[Saved entries]
>>

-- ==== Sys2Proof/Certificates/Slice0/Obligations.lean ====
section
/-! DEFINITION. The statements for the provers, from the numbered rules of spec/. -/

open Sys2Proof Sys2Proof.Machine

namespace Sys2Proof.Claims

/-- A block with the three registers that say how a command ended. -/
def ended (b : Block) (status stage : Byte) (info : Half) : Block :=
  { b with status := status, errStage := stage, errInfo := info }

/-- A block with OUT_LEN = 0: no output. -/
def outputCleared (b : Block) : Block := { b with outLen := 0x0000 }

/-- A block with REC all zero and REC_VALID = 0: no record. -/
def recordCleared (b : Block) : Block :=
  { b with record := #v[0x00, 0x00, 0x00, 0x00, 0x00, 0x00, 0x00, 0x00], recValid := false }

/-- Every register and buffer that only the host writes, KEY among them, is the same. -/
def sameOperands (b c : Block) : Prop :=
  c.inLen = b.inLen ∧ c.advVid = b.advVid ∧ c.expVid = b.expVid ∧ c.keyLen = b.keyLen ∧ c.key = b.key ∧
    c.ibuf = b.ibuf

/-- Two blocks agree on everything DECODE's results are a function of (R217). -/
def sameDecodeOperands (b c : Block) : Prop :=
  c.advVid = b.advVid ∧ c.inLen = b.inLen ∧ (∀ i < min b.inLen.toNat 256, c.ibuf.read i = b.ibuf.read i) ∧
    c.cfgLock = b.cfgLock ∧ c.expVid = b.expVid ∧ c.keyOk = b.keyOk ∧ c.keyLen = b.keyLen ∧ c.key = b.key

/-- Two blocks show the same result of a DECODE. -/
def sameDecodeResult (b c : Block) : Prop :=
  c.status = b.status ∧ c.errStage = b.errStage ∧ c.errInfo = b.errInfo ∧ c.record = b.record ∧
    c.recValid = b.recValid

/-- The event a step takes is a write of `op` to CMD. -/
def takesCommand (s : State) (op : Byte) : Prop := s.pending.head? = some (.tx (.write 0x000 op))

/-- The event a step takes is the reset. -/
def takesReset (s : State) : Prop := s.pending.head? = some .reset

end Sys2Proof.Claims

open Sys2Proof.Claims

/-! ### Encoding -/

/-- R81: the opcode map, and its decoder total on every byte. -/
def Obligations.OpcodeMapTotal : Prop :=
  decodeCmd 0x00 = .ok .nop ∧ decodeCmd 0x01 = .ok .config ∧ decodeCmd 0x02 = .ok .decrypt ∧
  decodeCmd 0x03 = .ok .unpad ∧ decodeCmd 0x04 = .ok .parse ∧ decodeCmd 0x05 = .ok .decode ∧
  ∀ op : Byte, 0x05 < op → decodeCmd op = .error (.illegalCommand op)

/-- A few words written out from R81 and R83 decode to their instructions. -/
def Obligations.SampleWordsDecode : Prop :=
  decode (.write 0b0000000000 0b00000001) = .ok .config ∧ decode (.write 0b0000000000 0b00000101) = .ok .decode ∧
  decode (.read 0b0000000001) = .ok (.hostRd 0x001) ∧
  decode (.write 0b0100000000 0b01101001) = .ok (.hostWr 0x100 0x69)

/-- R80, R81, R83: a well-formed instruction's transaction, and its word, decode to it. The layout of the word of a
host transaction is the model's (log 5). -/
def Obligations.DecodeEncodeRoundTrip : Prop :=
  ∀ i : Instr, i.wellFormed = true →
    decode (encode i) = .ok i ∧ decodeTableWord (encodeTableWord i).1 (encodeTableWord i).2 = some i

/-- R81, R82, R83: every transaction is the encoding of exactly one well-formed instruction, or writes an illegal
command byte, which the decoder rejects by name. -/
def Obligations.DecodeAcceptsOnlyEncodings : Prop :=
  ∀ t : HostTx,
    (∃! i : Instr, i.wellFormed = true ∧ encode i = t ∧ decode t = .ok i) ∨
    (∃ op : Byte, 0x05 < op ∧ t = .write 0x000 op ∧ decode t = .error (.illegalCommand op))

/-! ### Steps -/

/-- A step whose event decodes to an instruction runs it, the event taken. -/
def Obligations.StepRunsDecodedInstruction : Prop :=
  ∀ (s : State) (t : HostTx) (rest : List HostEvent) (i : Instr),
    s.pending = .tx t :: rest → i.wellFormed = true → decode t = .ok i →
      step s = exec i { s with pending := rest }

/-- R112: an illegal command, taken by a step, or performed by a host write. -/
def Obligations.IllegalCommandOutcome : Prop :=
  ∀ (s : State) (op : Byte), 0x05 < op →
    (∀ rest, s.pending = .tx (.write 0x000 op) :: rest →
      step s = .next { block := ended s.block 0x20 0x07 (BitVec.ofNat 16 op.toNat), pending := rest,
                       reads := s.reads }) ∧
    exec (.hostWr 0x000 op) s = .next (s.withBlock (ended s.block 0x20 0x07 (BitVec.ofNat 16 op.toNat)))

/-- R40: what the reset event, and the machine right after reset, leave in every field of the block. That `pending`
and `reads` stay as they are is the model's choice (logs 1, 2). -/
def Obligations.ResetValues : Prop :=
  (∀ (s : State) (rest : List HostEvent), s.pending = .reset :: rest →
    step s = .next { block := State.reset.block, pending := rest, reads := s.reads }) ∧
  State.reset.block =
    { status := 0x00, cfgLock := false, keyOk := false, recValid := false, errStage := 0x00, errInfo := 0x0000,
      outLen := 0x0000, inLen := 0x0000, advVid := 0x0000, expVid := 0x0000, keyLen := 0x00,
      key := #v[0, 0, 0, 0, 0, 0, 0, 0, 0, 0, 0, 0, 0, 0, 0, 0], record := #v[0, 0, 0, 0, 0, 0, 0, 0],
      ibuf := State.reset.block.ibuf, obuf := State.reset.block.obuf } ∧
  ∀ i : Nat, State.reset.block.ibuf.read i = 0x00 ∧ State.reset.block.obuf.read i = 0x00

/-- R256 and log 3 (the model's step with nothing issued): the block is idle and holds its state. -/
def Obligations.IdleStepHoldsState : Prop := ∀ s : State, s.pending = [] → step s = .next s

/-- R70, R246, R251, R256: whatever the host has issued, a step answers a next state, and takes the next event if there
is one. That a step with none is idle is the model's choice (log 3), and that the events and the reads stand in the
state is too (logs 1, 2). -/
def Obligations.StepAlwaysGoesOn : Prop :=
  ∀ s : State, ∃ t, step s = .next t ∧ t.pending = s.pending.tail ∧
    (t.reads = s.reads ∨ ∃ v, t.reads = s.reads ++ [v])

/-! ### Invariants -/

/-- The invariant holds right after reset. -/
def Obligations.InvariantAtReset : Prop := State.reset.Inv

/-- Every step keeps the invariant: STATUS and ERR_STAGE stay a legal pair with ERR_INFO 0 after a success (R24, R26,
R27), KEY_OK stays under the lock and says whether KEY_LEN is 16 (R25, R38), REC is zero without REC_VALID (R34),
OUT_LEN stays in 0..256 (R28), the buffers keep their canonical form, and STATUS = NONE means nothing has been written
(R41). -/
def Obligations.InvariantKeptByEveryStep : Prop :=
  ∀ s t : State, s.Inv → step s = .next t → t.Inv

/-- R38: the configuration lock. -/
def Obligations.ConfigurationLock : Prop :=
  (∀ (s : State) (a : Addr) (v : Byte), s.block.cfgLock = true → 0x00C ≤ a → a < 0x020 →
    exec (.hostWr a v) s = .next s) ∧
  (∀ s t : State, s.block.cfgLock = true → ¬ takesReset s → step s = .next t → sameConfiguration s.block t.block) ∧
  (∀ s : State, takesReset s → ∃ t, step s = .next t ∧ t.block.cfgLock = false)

<<

Count, in the records above, the lines that include "inLen", and give the number with nothing added.

Output of the exercise: 3